Task » In the entries below, find the line with "s.fuses := by simp only [logRecord]" and the line with "theorem logRecord_eng (v". Return those two lines and all lines between them, exactly.

Stored data »

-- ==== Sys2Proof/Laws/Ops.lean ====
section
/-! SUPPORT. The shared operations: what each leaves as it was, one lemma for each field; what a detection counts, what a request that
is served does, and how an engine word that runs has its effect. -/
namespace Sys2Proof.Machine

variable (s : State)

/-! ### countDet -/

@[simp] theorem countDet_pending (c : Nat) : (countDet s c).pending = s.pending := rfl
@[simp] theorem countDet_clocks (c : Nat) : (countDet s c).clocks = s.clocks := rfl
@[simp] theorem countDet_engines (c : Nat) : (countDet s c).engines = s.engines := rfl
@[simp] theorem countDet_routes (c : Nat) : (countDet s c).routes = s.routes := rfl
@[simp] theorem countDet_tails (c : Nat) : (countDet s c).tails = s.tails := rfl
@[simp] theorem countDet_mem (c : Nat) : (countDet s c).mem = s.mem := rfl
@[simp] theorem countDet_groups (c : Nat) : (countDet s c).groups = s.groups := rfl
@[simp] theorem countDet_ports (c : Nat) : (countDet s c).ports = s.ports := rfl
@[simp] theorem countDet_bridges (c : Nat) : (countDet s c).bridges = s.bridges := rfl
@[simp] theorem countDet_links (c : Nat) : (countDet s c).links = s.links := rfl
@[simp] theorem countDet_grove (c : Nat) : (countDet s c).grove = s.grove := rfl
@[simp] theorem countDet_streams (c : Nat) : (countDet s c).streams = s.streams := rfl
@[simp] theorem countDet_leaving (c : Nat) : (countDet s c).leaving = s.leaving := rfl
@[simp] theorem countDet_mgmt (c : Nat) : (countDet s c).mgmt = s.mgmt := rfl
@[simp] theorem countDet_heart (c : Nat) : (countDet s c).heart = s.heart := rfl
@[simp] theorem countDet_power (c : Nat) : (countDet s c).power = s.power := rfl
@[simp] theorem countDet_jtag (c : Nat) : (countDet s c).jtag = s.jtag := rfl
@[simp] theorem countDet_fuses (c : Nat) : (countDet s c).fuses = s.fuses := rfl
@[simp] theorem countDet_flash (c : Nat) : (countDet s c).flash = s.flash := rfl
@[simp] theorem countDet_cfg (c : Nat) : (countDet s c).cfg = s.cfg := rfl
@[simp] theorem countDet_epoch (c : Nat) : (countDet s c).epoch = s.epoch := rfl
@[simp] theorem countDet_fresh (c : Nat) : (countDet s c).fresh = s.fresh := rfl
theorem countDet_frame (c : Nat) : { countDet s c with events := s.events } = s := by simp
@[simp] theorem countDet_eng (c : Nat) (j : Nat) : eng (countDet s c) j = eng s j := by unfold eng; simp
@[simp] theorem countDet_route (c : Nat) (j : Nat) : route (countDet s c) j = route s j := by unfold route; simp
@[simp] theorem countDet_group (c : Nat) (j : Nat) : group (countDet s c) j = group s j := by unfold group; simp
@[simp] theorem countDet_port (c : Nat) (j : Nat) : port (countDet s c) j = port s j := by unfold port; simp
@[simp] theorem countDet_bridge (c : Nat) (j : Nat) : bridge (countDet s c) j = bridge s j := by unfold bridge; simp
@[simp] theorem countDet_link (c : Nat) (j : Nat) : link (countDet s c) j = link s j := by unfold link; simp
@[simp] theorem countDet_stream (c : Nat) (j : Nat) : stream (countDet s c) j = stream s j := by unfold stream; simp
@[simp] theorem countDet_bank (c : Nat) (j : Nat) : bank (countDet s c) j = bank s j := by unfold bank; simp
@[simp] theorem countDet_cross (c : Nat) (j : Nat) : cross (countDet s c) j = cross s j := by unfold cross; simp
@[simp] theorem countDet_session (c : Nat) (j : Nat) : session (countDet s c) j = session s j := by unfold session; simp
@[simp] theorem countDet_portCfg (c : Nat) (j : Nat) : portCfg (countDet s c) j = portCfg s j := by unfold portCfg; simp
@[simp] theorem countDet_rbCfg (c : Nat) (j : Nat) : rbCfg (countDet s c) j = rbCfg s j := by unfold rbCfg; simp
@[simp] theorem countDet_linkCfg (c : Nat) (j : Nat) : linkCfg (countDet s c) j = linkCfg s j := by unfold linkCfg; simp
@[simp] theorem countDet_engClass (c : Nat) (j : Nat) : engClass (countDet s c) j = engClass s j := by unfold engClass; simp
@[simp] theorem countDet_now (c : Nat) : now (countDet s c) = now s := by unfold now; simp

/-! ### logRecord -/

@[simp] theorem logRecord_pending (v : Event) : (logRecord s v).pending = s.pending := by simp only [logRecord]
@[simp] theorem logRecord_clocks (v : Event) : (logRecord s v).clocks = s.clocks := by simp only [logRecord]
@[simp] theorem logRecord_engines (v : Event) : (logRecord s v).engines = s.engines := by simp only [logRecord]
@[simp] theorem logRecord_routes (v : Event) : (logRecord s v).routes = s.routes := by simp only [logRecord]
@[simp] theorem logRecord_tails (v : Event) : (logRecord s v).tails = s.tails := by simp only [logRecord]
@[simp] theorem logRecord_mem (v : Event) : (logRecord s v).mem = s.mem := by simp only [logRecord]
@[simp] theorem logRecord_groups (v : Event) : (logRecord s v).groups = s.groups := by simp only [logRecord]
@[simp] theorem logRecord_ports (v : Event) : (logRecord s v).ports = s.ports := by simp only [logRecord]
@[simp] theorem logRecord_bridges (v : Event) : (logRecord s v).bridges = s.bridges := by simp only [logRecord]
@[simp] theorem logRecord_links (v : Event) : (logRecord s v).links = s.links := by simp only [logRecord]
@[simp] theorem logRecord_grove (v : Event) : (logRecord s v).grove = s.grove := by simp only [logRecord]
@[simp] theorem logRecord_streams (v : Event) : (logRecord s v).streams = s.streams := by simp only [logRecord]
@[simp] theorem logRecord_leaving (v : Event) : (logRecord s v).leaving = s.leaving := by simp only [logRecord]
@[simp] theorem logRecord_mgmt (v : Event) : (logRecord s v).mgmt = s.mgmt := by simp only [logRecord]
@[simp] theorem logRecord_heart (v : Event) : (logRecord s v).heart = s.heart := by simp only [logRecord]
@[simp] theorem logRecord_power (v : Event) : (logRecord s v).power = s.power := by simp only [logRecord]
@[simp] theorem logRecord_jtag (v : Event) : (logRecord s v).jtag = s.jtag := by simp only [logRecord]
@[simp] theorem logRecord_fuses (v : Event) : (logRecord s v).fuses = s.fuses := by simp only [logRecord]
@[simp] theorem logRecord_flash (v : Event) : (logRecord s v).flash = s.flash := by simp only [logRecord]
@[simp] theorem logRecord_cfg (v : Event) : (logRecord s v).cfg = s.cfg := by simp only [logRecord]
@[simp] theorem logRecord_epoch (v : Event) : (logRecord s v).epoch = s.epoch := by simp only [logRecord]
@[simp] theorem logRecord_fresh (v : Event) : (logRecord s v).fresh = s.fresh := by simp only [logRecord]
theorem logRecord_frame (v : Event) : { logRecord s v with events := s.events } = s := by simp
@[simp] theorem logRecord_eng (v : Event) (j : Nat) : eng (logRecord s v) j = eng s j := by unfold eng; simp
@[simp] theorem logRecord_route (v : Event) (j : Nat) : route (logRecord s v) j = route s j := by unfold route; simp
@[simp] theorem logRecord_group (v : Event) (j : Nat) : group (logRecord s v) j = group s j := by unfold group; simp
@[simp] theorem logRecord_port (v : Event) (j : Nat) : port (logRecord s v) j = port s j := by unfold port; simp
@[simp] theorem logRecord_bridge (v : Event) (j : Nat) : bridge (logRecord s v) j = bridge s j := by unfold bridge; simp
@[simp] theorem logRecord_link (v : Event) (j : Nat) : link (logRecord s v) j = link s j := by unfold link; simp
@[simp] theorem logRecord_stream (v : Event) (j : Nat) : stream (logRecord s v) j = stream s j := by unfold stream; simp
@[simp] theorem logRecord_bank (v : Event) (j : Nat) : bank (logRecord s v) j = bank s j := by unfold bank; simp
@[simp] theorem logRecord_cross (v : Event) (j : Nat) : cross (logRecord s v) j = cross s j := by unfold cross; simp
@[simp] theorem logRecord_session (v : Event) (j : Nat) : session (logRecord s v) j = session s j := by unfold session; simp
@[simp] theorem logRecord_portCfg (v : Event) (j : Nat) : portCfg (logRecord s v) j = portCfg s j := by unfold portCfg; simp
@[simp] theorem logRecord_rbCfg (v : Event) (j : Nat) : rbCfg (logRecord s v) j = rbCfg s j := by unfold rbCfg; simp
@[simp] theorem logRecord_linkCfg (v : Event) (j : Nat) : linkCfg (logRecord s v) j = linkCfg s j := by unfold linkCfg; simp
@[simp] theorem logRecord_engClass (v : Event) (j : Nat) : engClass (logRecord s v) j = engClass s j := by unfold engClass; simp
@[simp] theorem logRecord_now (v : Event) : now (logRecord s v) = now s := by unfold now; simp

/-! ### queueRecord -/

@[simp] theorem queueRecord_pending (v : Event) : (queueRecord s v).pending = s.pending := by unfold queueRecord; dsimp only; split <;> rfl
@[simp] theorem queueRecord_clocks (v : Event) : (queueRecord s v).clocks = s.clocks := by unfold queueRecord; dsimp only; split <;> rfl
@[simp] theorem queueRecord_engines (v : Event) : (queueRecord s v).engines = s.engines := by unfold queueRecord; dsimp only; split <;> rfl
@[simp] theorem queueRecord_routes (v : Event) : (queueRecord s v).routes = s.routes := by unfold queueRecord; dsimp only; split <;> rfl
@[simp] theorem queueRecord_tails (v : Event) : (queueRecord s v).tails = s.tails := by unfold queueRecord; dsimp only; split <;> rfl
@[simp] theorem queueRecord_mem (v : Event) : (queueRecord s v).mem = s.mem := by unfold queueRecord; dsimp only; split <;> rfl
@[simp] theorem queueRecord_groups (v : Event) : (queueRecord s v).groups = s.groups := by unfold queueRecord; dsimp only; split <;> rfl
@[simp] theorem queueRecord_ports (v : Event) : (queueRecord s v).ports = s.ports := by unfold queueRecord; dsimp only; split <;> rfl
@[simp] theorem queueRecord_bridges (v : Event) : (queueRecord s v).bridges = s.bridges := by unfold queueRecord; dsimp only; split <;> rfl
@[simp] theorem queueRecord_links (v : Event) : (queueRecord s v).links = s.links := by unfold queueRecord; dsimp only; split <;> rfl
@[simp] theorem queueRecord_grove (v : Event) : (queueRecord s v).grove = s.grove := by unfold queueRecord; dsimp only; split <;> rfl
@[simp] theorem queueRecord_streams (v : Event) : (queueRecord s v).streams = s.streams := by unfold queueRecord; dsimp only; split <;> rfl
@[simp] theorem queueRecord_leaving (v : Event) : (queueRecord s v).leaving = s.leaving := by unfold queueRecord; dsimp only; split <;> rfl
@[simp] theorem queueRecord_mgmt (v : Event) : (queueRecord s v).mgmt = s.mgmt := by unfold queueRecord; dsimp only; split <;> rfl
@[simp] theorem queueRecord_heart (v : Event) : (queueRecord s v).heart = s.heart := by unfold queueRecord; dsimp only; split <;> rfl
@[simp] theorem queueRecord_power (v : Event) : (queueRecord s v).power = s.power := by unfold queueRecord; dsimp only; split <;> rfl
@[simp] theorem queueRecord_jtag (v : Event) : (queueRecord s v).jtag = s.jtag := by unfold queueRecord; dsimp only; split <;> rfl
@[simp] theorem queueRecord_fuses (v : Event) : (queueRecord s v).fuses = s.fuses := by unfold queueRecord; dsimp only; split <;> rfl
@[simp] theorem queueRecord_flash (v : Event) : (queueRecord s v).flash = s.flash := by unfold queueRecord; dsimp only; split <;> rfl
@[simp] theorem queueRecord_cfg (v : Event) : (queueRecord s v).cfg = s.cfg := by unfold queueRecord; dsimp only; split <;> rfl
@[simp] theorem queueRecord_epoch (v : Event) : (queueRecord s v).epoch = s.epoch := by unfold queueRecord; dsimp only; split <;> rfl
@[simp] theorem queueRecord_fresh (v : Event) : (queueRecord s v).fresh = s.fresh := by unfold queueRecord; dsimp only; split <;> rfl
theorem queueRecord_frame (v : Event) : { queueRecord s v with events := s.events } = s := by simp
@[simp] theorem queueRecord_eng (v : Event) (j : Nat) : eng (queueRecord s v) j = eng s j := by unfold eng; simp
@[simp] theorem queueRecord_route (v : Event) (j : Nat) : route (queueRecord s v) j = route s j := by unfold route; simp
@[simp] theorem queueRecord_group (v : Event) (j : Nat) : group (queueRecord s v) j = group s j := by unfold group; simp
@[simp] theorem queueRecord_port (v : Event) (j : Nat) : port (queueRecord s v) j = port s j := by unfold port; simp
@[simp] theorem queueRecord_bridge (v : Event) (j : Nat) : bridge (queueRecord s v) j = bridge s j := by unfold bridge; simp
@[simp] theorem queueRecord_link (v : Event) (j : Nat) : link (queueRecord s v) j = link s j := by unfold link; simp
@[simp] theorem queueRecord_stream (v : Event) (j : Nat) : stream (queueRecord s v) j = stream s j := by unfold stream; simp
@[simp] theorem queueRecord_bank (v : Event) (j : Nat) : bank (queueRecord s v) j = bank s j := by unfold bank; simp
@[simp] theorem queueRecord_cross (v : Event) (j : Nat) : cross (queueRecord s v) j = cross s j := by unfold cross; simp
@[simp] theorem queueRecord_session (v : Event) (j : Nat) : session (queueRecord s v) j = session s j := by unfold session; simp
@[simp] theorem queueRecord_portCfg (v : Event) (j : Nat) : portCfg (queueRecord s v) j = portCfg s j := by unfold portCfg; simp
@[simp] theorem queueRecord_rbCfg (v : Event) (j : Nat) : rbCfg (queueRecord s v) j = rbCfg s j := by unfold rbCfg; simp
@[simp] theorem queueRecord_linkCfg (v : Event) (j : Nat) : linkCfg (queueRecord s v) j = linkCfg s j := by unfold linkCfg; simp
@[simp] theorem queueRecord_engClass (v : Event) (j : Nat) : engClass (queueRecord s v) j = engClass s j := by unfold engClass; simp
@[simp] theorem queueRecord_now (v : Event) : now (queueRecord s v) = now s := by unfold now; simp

Your solution »
@[simp] theorem logRecord_fuses (v : Event) : (logRecord s v).fuses = s.fuses := by simp only [logRecord]
@[simp] theorem logRecord_flash (v : Event) : (logRecord s v).flash = s.flash := by simp only [logRecord]
@[simp] theorem logRecord_cfg (v : Event) : (logRecord s v).cfg = s.cfg := by simp only [logRecord]
@[simp] theorem logRecord_epoch (v : Event) : (logRecord s v).epoch = s.epoch := by simp only [logRecord]
@[simp] theorem logRecord_fresh (v : Event) : (logRecord s v).fresh = s.fresh := by simp only [logRecord]
theorem logRecord_frame (v : Event) : { logRecord s v with events := s.events } = s := by simp
@[simp] theorem logRecord_eng (v : Event) (j : Nat) : eng (logRecord s v) j = eng s j := by unfold eng; simp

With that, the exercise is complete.